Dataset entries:
◇ ◇ ◇ ◇ ◇

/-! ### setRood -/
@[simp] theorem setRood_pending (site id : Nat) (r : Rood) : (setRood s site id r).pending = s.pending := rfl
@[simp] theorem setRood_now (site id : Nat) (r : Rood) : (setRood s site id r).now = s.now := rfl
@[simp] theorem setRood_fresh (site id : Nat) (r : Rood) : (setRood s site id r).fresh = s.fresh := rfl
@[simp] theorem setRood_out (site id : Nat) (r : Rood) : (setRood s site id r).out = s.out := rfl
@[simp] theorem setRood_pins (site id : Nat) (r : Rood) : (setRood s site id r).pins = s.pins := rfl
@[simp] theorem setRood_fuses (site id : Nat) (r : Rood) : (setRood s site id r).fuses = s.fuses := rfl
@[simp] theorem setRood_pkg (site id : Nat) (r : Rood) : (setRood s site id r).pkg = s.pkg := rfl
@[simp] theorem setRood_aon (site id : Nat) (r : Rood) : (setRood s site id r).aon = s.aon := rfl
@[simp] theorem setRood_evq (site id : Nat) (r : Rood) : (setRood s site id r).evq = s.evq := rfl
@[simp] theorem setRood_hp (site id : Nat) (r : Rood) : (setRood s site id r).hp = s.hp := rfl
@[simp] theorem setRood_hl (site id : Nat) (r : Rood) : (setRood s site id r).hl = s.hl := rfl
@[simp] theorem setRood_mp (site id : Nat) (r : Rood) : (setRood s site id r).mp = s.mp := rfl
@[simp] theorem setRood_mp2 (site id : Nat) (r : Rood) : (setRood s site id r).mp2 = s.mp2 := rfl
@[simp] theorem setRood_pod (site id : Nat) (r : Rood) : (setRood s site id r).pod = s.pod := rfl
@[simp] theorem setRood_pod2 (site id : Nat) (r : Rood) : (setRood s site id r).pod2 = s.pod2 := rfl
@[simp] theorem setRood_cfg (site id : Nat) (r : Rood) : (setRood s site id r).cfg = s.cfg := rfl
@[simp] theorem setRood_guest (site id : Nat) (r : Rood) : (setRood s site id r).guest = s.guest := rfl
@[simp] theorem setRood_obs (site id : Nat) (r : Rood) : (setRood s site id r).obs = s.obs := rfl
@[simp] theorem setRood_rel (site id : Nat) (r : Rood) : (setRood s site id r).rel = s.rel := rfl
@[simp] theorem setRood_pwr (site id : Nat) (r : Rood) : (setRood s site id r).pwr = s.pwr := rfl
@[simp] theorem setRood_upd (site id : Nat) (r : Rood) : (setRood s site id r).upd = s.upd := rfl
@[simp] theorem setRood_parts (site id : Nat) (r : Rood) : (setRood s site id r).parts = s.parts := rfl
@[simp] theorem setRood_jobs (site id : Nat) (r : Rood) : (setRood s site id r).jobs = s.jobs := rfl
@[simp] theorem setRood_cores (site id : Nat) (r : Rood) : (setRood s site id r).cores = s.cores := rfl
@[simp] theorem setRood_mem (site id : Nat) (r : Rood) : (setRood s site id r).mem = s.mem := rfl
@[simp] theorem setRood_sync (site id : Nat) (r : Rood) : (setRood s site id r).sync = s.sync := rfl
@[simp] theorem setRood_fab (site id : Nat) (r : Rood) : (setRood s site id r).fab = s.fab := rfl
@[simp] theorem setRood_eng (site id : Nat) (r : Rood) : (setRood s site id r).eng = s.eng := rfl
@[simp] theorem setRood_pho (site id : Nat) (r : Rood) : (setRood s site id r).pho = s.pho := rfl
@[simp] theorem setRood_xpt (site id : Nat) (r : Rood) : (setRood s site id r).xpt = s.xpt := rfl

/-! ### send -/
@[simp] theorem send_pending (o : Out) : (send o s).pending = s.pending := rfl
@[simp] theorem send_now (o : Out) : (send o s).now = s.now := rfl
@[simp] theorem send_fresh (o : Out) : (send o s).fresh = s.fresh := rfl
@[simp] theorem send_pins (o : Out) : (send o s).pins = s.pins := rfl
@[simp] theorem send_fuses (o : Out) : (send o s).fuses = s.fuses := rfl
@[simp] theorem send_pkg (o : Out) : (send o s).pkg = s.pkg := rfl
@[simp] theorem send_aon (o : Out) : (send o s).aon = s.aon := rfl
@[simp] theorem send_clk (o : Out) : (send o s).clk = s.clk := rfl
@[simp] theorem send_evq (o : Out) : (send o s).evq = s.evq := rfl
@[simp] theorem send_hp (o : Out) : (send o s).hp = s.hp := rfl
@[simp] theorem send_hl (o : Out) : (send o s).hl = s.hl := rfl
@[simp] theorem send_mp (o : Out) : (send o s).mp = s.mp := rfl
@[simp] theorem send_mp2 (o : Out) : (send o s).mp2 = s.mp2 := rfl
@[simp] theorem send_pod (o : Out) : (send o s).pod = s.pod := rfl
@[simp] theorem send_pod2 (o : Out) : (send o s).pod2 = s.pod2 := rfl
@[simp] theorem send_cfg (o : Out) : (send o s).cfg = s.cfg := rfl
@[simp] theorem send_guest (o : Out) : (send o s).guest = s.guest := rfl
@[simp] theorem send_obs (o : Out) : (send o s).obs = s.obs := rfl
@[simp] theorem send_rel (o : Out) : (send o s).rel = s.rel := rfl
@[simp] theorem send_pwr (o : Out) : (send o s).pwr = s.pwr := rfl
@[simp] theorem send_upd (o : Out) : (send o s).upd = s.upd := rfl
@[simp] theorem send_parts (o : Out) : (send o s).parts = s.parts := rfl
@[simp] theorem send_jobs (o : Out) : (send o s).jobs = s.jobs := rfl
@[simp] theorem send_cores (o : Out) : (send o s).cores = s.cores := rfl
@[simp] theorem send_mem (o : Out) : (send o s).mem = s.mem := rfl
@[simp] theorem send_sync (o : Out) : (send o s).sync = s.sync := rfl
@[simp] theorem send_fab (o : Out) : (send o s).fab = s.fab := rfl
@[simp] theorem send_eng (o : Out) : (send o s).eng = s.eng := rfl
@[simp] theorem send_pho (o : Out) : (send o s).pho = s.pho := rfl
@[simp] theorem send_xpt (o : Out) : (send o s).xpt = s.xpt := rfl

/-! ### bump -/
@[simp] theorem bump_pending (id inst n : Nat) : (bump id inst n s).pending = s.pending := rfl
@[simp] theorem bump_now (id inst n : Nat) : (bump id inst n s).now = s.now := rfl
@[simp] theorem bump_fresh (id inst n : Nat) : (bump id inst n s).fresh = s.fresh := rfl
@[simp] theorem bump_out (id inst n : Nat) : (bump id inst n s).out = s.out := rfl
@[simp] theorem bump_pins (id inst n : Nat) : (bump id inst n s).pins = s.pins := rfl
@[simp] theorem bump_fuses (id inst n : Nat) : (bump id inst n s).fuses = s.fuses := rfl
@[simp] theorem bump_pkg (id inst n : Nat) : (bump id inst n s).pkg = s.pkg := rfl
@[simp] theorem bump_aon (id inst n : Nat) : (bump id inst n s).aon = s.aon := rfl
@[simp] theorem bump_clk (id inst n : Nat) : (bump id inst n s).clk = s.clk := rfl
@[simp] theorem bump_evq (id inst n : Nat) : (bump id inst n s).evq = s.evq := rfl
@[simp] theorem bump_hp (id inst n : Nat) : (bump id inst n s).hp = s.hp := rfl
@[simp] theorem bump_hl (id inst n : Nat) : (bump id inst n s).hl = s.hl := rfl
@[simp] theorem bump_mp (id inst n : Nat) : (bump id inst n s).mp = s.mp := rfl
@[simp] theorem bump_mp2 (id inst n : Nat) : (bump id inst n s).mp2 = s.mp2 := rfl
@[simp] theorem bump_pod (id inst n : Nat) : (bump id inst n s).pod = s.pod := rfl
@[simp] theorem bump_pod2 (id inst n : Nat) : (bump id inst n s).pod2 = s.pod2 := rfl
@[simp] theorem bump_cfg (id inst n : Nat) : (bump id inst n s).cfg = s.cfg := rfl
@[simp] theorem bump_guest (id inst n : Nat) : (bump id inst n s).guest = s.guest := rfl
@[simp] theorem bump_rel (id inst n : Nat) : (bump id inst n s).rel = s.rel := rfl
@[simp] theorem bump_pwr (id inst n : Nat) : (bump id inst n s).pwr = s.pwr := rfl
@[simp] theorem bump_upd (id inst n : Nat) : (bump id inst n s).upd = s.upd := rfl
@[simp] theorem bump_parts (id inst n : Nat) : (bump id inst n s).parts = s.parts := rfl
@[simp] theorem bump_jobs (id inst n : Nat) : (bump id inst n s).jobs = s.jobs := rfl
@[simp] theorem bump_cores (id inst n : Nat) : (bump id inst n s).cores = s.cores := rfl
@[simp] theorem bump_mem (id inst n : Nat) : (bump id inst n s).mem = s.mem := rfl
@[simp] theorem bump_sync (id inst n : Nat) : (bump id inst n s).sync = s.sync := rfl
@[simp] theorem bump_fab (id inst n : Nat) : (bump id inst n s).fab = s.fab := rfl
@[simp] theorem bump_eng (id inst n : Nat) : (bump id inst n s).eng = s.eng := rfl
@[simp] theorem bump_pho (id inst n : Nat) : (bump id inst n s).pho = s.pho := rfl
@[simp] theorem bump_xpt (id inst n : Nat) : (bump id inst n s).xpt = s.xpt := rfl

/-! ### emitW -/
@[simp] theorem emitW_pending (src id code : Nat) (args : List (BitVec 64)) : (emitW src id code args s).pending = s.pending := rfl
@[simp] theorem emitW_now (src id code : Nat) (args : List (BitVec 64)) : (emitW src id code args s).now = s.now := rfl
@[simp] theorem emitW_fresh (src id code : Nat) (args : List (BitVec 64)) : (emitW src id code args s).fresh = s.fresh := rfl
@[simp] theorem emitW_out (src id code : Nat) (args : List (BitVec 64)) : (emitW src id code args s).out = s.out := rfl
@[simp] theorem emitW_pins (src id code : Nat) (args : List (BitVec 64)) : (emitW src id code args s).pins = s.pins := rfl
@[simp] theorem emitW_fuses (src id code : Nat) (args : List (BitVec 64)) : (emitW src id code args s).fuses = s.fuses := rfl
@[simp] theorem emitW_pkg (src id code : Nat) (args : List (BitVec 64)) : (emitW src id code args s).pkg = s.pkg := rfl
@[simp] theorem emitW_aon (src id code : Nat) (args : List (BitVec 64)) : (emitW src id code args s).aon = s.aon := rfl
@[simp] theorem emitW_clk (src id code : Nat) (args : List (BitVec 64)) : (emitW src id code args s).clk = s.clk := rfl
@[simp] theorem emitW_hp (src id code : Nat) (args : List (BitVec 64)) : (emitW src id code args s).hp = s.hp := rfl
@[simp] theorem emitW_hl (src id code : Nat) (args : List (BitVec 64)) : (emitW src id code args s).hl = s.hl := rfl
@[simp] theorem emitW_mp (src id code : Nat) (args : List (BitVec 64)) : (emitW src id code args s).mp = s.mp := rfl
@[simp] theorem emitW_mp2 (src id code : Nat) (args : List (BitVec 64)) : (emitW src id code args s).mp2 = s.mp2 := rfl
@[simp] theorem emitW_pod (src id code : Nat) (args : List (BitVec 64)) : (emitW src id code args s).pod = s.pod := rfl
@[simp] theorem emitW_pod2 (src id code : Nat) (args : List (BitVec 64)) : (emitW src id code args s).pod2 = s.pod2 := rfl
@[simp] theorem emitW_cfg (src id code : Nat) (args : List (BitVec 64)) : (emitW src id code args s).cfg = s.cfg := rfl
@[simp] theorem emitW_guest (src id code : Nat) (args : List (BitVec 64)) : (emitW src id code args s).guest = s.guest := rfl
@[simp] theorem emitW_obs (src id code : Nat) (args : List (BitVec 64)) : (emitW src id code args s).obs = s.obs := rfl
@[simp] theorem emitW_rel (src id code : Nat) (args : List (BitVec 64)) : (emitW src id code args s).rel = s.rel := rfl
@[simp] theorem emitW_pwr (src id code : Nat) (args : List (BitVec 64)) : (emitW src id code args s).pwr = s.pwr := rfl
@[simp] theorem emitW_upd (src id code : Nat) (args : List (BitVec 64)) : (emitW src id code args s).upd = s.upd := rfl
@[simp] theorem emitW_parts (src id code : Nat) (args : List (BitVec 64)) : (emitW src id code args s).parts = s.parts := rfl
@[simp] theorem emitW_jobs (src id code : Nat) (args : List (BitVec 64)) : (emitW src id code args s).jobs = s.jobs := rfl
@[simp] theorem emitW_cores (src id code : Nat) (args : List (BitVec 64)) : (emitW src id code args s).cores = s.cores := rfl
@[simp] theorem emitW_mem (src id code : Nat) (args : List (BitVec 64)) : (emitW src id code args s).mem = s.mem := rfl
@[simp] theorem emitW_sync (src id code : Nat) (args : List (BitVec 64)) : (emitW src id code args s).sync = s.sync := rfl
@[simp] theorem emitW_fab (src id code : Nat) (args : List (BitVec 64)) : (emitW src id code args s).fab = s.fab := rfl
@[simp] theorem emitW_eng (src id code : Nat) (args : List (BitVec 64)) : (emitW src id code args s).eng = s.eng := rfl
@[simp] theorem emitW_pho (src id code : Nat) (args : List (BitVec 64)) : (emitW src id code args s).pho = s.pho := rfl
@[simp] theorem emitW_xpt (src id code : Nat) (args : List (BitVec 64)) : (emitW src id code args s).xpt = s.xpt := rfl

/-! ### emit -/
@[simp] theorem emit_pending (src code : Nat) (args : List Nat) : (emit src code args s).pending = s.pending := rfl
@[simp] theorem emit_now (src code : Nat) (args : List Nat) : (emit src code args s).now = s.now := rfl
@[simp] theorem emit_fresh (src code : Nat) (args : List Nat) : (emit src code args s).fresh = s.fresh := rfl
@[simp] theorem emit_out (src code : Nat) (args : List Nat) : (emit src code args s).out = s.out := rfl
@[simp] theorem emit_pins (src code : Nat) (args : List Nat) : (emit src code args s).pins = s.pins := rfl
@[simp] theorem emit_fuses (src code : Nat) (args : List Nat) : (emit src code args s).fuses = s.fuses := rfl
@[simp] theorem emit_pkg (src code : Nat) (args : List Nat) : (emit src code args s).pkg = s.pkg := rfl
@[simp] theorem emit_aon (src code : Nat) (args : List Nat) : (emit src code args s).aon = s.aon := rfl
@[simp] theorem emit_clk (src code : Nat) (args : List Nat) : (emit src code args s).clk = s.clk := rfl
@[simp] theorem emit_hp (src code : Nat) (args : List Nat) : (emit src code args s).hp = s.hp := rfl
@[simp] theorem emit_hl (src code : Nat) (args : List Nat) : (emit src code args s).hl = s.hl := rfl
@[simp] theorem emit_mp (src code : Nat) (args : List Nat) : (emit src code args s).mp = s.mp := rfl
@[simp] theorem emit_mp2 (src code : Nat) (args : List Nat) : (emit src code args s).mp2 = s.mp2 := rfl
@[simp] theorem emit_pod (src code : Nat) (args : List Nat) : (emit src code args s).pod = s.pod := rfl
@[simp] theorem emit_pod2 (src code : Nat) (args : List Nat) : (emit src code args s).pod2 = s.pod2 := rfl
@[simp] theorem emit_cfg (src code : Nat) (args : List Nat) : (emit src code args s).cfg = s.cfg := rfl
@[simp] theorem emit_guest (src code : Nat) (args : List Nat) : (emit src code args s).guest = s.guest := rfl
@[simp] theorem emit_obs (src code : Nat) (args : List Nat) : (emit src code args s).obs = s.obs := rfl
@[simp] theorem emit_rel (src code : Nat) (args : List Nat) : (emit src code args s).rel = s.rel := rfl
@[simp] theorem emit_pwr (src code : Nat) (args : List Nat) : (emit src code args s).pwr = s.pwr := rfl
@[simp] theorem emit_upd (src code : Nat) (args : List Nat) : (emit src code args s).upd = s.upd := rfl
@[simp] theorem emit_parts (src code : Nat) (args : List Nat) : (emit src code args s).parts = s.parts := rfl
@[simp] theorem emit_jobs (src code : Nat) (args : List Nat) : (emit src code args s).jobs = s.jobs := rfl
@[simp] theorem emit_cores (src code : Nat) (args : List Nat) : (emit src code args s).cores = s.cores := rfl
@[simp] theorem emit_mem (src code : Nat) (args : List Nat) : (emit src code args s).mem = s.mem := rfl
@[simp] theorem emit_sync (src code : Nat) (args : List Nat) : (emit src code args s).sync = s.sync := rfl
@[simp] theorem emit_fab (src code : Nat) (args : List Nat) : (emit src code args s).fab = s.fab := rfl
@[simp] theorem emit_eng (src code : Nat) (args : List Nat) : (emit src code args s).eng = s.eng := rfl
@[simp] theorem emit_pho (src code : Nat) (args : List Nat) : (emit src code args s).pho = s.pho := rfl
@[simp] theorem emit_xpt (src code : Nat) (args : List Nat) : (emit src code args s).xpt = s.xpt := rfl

◇ ◇ ◇ ◇ ◇

### What to produce
Return, from the data, each line where the string "fresh" occurs.

### Written response
@[simp] theorem setRood_fresh (site id : Nat) (r : Rood) : (setRood s site id r).fresh = s.fresh := rfl
@[simp] theorem send_fresh (o : Out) : (send o s).fresh = s.fresh := rfl
@[simp] theorem bump_fresh (id inst n : Nat) : (bump id inst n s).fresh = s.fresh := rfl
@[simp] theorem emitW_fresh (src id code : Nat) (args : List (BitVec 64)) : (emitW src id code args s).fresh = s.fresh := rfl
@[simp] theorem emit_fresh (src code : Nat) (args : List Nat) : (emit src code args s).fresh = s.fresh := rfl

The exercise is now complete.